E
Ebu İbrahim
Mevlana Halid Bağdadi hazretleri buyuruyor ki:
Allahü teâlânın yönü, karşıda bulunması yoktur, madde, cisim değildir. Sayılı değildir. Ölçülmez. Onda değişiklik olmaz. Mekanlı değildir. Bir yerde değildir. Zamanlı değildir. Öncesi, sonrası, önü arkası, altı üstü, sağı solu yoktur. Bunun için, insan düşüncesi, insan bilgisi, insan aklı, Onun hiçbir şeyini anlayamaz. Onun nasıl görüleceğini de kavrayamaz. El, ayak, yön, yer ve bunlar gibi, Allah için caiz olmayan kelimelerin, âyet ve hadislerde bulunması, bizim anladığımız ve bildiğimiz, bugün kullanılan manalarda değildir. Böyle âyet ve hadislere Müteşabihat denir. Bunlar, kısa veya uzun olarak, Tevil olunur. Yani, Allah’a yakışacak başka mana verilir. Mesela, (Allah’ın eli, onların ellerinin üstündedir) ve (Arş’ın üzerine istiva eden Allah, nerede olursanız olun, sizinle beraberdir) mealindeki âyetler için, burada ne murat edilmişse, öylece inandım demeli. Allah’ın ilmi, bizim ilmimize, benzemez.

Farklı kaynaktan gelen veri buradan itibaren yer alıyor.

/-- The next sample comes at least as much later as the waits before it took (R79), and within one round of the clock
from the sample before (R77). -/
theorem clockFrom_next_sample {now before : Nat} {between later : List Output} {b : U32}
    (hno : ∀ t, .sample t ∉ between) (h : ClockFrom now (some before) (between ++ .sample b :: later)) :
    ∃ time, now + HeldTime between ≤ time ∧ time < before + 2 ^ 32 ∧ b = BitVec.ofNat 32 time := by
  induction between generalizing now with
  | nil =>
    obtain ⟨time, hle, hround, hb, -⟩ := h
    exact ⟨time, hle, hround before rfl, hb⟩
  | cons o between ih =>
    have hno' (t : U32) : .sample t ∉ between := fun ht => hno t (List.mem_cons_of_mem o ht)
    cases o with
    | sample t => exact absurd (List.mem_cons_self ..) (hno t)
    | held us =>
      obtain ⟨time, hle, hrest⟩ := ih hno' (now := now + us) h
      exact ⟨time, by rw [HeldTime]; omega, hrest⟩
    | _ => exact ih hno' (now := now) h

/-- R79 under the premise of R77: the time between two consecutive samples is at least what the waits between them
took. -/
theorem heldTime_le_of_clockMonotone {earlier between later : List Output} {a b : U32}
    (hno : ∀ t, .sample t ∉ between)
    (h : ClockMonotone (earlier ++ [Output.sample a] ++ between ++ [Output.sample b] ++ later)) :
    HeldTime between ≤ (b - a).toNat := by
  simp only [ClockMonotone, List.append_assoc, List.singleton_append] at h
  obtain ⟨now, last, t0, -, -, ha, h⟩ := clockFrom_of_append h
  obtain ⟨t1, hle, hround, hb⟩ := clockFrom_next_sample hno h
  rw [ha, hb, BitVec.toNat_sub, BitVec.toNat_ofNat, BitVec.toNat_ofNat]
  omega

/-! ### The pulse of topology 1 -/

/-- A run command that moves the position has made a step, and responds 1. -/
theorem stepped_of_moved {i : Instr} {s t : State} (hi : StepsOnce i) (h : exec i s = .next t)
    (hmoved : t.curPos ≠ s.curPos) :
    ∃ u, runSpeedBody params s = .ok (true, u) ∧ t.config = u.config ∧ t.lastStepTime = u.lastStepTime ∧
      t.log = u.log ++ [Output.response 1#32] := by
  cases performed_of_exec h with
  | setCurrentPosition p => simp [StepsOnce] at hi
  | stepped _ hu => exact ⟨_, hu, rfl, rfl, rfl⟩
  | ran hu => exact ⟨_, hu, by simp, by simp, by simp⟩
  | _ => exact absurd (by simp) hmoved

/-- What a run command that steps with topology 1 leaves: its sample, the pulse and its response in the log. -/
theorem pulse_of_moved {i : Instr} {s t : State} (hi : StepsOnce i) (ht : s.topology = 1#4) (h : exec i s = .next t)
    (hmoved : t.curPos ≠ s.curPos) :
    t.topology = 1#4 ∧ t.lastStepTime = clockNow s ∧ ∃ excess,
      t.log = s.log ++ [Output.sample (clockNow s)] ++
        (pulse s (s.minPulseWidth.toNat + excess) ++ [Output.response 1#32]) := by
  obtain ⟨u, hu, hconfig, htime, hlog⟩ := stepped_of_moved hi h hmoved
  obtain ⟨v, hv, rfl⟩ := drivePins_of_stepped hu
  have hdrive : drivePins params (setCurPos (steppedPos s) (takeSample s)) =
      .ok (drive1 (setCurPos (steppedPos s) (takeSample s))) := by
    have ht' : (setCurPos (steppedPos s) (takeSample s)).topology = 1#4 := ht
    simp [drivePins, ht']
  cases hv.symm.trans hdrive
  refine ⟨(congrArg topologyOf hconfig).trans ht, htime, waitExcess s.source s.waits, ?_⟩
  rw [hlog, setLastStepTime_log, drive1_log]
  simp [takeSample, emit, pulse]

/-- Settles O30: between the samples of two steps stands the whole pulse of the first, and its wait. -/
theorem pulseBoundsTheStepRate : Obligations.PulseBoundsTheStepRate := by
  refine ⟨fun _ _ _ _ _ => heldTime_le_of_clockMonotone,
    fun i j now s t u hi hj ht h hmoved h' hmoved' hclock => ?_⟩
  obtain ⟨ht', htime, excess, hlog⟩ := pulse_of_moved hi ht h hmoved
  obtain ⟨-, htime', excess', hlog'⟩ := pulse_of_moved (s := { t with clockIn := now }) hj ht' h' hmoved'
  rw [hlog', ← htime', hlog, ← htime] at hclock
  have hpulse := heldTime_le_of_clockMonotone (by simp [pulse]) hclock
  have hheld : HeldTime (pulse s (s.minPulseWidth.toNat + excess) ++ [Output.response 1#32]) =
      s.minPulseWidth.toNat + excess := rfl
  omega

end Sys2Proof.Machine

/-! Proofs: a setter repeated (spec/20_memory.md R84). `APPLY_SPEED` and fault entry are idempotent; a recomputation by
the profile is not, as it starts from the speed the one before left (spec/43_commands.md R210; spec/40_profile.md
R132). -/

namespace Sys2Proof.Machine

open Sys2Proof.Config Sys2Proof.Claim

/-! ### The setters with a refused operand -/

theorem exec_setMaxSpeed (v : F32) (s : State) :
    exec (.setMaxSpeed v) s = .next (if maxSpeedRefused v then raiseFault .invalidMaxSpeed (encode (.setMaxSpeed v)) s
      else respond 0#32 (computeNewSpeed params (setMaxSpeed v s))) := by
  simp only [exec, execSetMaxSpeed, setMaxSpeedWith]
  split <;> rfl

theorem exec_setAcceleration (a : F32) (s : State) :
    exec (.setAcceleration a) s = .next (if accelerationRefused a
      then raiseFault .invalidAcceleration (encode (.setAcceleration a)) s
      else respond 0#32 (computeNewSpeed params (setAccel a s))) := by
  simp only [exec, execSetAcceleration, setAccelerationWith]
  split <;> rfl

theorem exec_setSpeed (v : F32) (s : State) :
    exec (.setSpeed v) s = .next (if speedRefused v then raiseFault .invalidSpeed (encode (.setSpeed v)) s
      else respond 0#32 (applySpeed params v s)) := by
  simp only [exec, execSetSpeed, setSpeedWith]
  split <;> rfl

/-! ### Fault entry, repeated -/

theorem faultedBit_faultStatus (c : Cause) (st : BitVec 32) : faultedBit (faultStatus c st) = true := by
  simp [faultedBit, faultStatus, withFaulted]

/-- Its bits are set already, and `FIRST_CAUSE` is written on the first fault only (R273). -/
theorem faultStatus_faultStatus (c : Cause) (st : BitVec 32) :
    faultStatus c (faultStatus c st) = faultStatus c st := by
  rw [faultStatus, if_pos (faultedBit_faultStatus c st), faultStatus]
  simp only [withFaulted, withCauseBit]
  ext n hn
  simp only [BitVec.getElem_or]
  grind

theorem sameRegisters_respond (v : U32) (s : State) : SameRegisters s (respond v s) := by simp [SameRegisters]

theorem sameRegisters_withSpeed {t u : State} (h : SameRegisters t u) :
    SameRegisters { t with speed := u.speed, stepInterval := u.stepInterval } u := by
  obtain ⟨hcur, htgt, -, hmax, haccel, -, hrest⟩ := h
  exact ⟨hcur, htgt, rfl, hmax, haccel, rfl, hrest⟩

theorem sameRegisters_raiseFault_raiseFault (c : Cause) (f : Frame) (s : State) :
    SameRegisters (raiseFault c f s) (raiseFault c f (raiseFault c f s)) := by
  have hfaulted : (raiseFault c f s).faulted = true := faultedBit_faultStatus c s.status
  simp [SameRegisters, faultStatus_faultStatus, hfaulted]

/-! ### `APPLY_SPEED`, repeated -/

/-- What `APPLY_SPEED` writes depends on `MAX_SPEED` and its operand only. -/
theorem applySpeed_applySpeed (P : Params) (v : F32) (s : State) :
    applySpeed P v (applySpeed P v s) = applySpeed P v s := by
  rcases applySpeed_cases P v s with ⟨-, h⟩ | ⟨-, h⟩
  · rw [h, h]
  · rcases applySpeed_cases P v (applySpeed P v s) with ⟨-, h'⟩ | ⟨-, h'⟩
    · exact h'
    · rw [h', h]
      rfl

theorem applySpeed_respond (P : Params) (v : F32) (w : U32) (s : State) :
    applySpeed P v (respond w s) = respond w (applySpeed P v s) := by
  have hsame : speedUnchanged v (respond w s) = speedUnchanged v s := rfl
  rw [applySpeed, applySpeed, hsame]
  split <;> rfl

/-- At the target the profile asks for speed 0 (R121). -/
theorem computeNewSpeed_at_target (P : Params) {s : State} (h : s.curPos = s.tgtPos) :
    computeNewSpeed P s = applySpeed P plusZero s := by
  have hdistance : s.distance = 0#32 := by rw [State.distance, h, BitVec.sub_self]
  rw [computeNewSpeed, desiredSpeed, if_pos hdistance]

theorem exec_setCurrentPosition (p : S32) (s : State) :
    exec (.setCurrentPosition p) s =
      .next (respond 0#32 (applySpeed params plusZero (setTgtPos p (setCurPos p s)))) := by
  rw [← computeNewSpeed_at_target params (s := setTgtPos p (setCurPos p s)) rfl]
  rfl

/-- Writing the position that is there already. -/
theorem setPositions_applySpeed (P : Params) (v : F32) (p : S32) (w : U32) (s : State) :
    setTgtPos p (setCurPos p (respond w (applySpeed P v (setTgtPos p (setCurPos p s))))) =
      respond w (applySpeed P v (setTgtPos p (setCurPos p s))) := by
  rw [applySpeed_frame]
  rfl

/-- Settles O57: where the speed is applied and not recomputed, and on a refused operand, the second command finds what
it would write; every other register a setter writes holds its operand. -/
theorem repeatingTheseSettersChangesNothing : Obligations.RepeatingTheseSettersChangesNothing := by
  refine ⟨fun i s t u hi ht hu => ?_, fun i s t u hi ht hu => ?_⟩
  · rcases hi with ⟨v, rfl⟩ | ⟨w, rfl⟩ | ⟨p, rfl⟩
    · rw [exec_setSpeed] at ht hu
      cases ht
      cases hu
      split
      · exact sameRegisters_raiseFault_raiseFault _ _ s
      · rw [applySpeed_respond, applySpeed_applySpeed]
        exact sameRegisters_respond 0#32 _
    · cases ht
      cases hu
      simp [SameRegisters]
    · rw [exec_setCurrentPosition] at ht hu
      cases ht
      cases hu
      rw [setPositions_applySpeed, applySpeed_respond, applySpeed_applySpeed]
      exact sameRegisters_respond 0#32 _
  · rcases hi with ⟨p, rfl⟩ | ⟨v, rfl⟩ | ⟨a, rfl⟩
    · cases ht
      cases hu
      simp [SameRegisters]
    · rw [exec_setMaxSpeed] at ht hu
      cases ht
      cases hu
      split
      · exact sameRegisters_withSpeed (sameRegisters_raiseFault_raiseFault _ _ s)
      · simp [SameRegisters]
    · rw [exec_setAcceleration] at ht hu
      cases ht
      cases hu
      split
      · exact sameRegisters_withSpeed (sameRegisters_raiseFault_raiseFault _ _ s)
      · simp [SameRegisters]

/-! ### `MOVE_TO`, repeated -/

/-- The reset state with `MAX_SPEED` 2.0. -/
def fastReset : State := computeNewSpeed params (setMaxSpeed 0x40000000#32 State.reset)

theorem inv_fastReset : Inv fastReset := inv_setMaxSpeed resetEstablishesTheInvariant.1 (by decide)

/-- Refutes O58: from `fastReset` the first `MOVE_TO 1000` leaves the speed from rest, the root of 2, and the second
raises it to the maximum, 2.0. -/
theorem not_repeatedMoveToChangesNothing : ¬ Obligations.RepeatedMoveToChangesNothing := by
  intro h
  obtain ⟨-, -, hspeed, -⟩ := h 1000#32 fastReset _ _ inv_fastReset rfl rfl
  revert hspeed
  decide +kernel

end Sys2Proof.Machine

/-! Proofs: decoding and encoding undo each other, and the opcodes no command has (spec/30_encoding.md R90 to R105;
spec/20_memory.md R81). -/

namespace Sys2Proof.Machine

open Sys2Proof.Laws Sys2Proof.Claim

/-! ### The operand and the frame of a command -/

/-- Taking the operand apart and putting it back is lossless: a `U16` is zero-extended and cut again (R94). -/
theorem withOperand_op_operand (i : Instr) : i.op.withOperand i.operand = i := by
  cases i
  case setMinPulseWidth w =>
    have hcut : (w.setWidth 32).extractLsb' 0 16 = w := by
      rw [← BitVec.setWidth_eq_extractLsb' (by decide), BitVec.setWidth_setWidth_of_le w (by decide),
        BitVec.setWidth_eq]
    exact congrArg Instr.setMinPulseWidth hcut
  all_goals rfl

/-- The frame of every command passes every test the decoder makes (R97). -/
theorem passesTheDecoder : ∀ i : Instr, PassesTheDecoder.Statement i
  | .moveTo p => PassesTheDecoder.moveTo p
  | .move r => PassesTheDecoder.move r
  | .setCurrentPosition p => PassesTheDecoder.setCurrentPosition p
  | .setMaxSpeed v => PassesTheDecoder.setMaxSpeed v
  | .setAcceleration a => PassesTheDecoder.setAcceleration a
  | .setSpeed v => PassesTheDecoder.setSpeed v
  | .setMinPulseWidth w => PassesTheDecoder.setMinPulseWidth w
  | .run => PassesTheDecoder.run
  | .runSpeed => PassesTheDecoder.runSpeed
  | .runSpeedToPosition => PassesTheDecoder.runSpeedToPosition
  | .runToPosition => PassesTheDecoder.runToPosition
  | .runToNewPosition p => PassesTheDecoder.runToNewPosition p
  | .getCurrentPosition => PassesTheDecoder.getCurrentPosition
  | .getTargetPosition => PassesTheDecoder.getTargetPosition
  | .getDistanceToGo => PassesTheDecoder.getDistanceToGo
  | .getSpeed => PassesTheDecoder.getSpeed
  | .getMaxSpeed => PassesTheDecoder.getMaxSpeed
  | .getAcceleration => PassesTheDecoder.getAcceleration
  | .getStepInterval => PassesTheDecoder.getStepInterval
  | .getLastStepTime => PassesTheDecoder.getLastStepTime
  | .getMinPulseWidth => PassesTheDecoder.getMinPulseWidth
  | .getConfig => PassesTheDecoder.getConfig
  | .getStatus => PassesTheDecoder.getStatus
  | .getFaultFrameLo => PassesTheDecoder.getFaultFrameLo
  | .getFaultFrameHi => PassesTheDecoder.getFaultFrameHi

theorem decode_encode (i : Instr) : decode (encode i) = .ok i :=
  (decode_encode_of_passes (passesTheDecoder i)).trans (congrArg Except.ok (withOperand_op_operand i))

/-! ### The bytes of a frame -/

/-- A number below `256^8` is the sum of its eight bytes, so joining the bytes of a frame gives it back (R81). -/
theorem frameOfBytes_frameBytes (f : Frame) : frameOfBytes (frameBytes f) = some f := by
  have hlength : (frameBytes f).length = 8 := by simp [frameBytes]
  have hsum : (frameBytes f).foldr (fun b n => b.toNat + 256 * n) 0 = f.toNat := by
    have hlt := f.isLt
    simp only [frameBytes, List.range, List.range.loop, List.map, List.foldr, BitVec.extractLsb'_toNat,
      Nat.shiftRight_eq_div_pow]
    omega
  rw [frameOfBytes, if_pos hlength, hsum, BitVec.ofNat_toNat, BitVec.setWidth_eq]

Onun eli de, elimiz gibi değildir, istivası da bizim istivamıza benzemez, beraber olması bizim beraber olmamıza benzemez demelidir. (İtikadname)
Şimdi şu konu ile s on bir kaç satır cümle söyleyelim konuyu kapatalım....
yukarda alıntıladığım yazı ve benzerlerinde gördüğünüz görebileceğiniz üzre konuya istinaden getirdikleri deliller ancak TASAVVUF kökenli bakış açısına sahip insanların görüşlerini beyan ederler...
ALLAH C.C un 7 Kat semanın üzerinde yaratıklarından ayrı olarak keyfiyetine göre ARŞ' ına istiva ettiğinin KUR' AN dan delilleri...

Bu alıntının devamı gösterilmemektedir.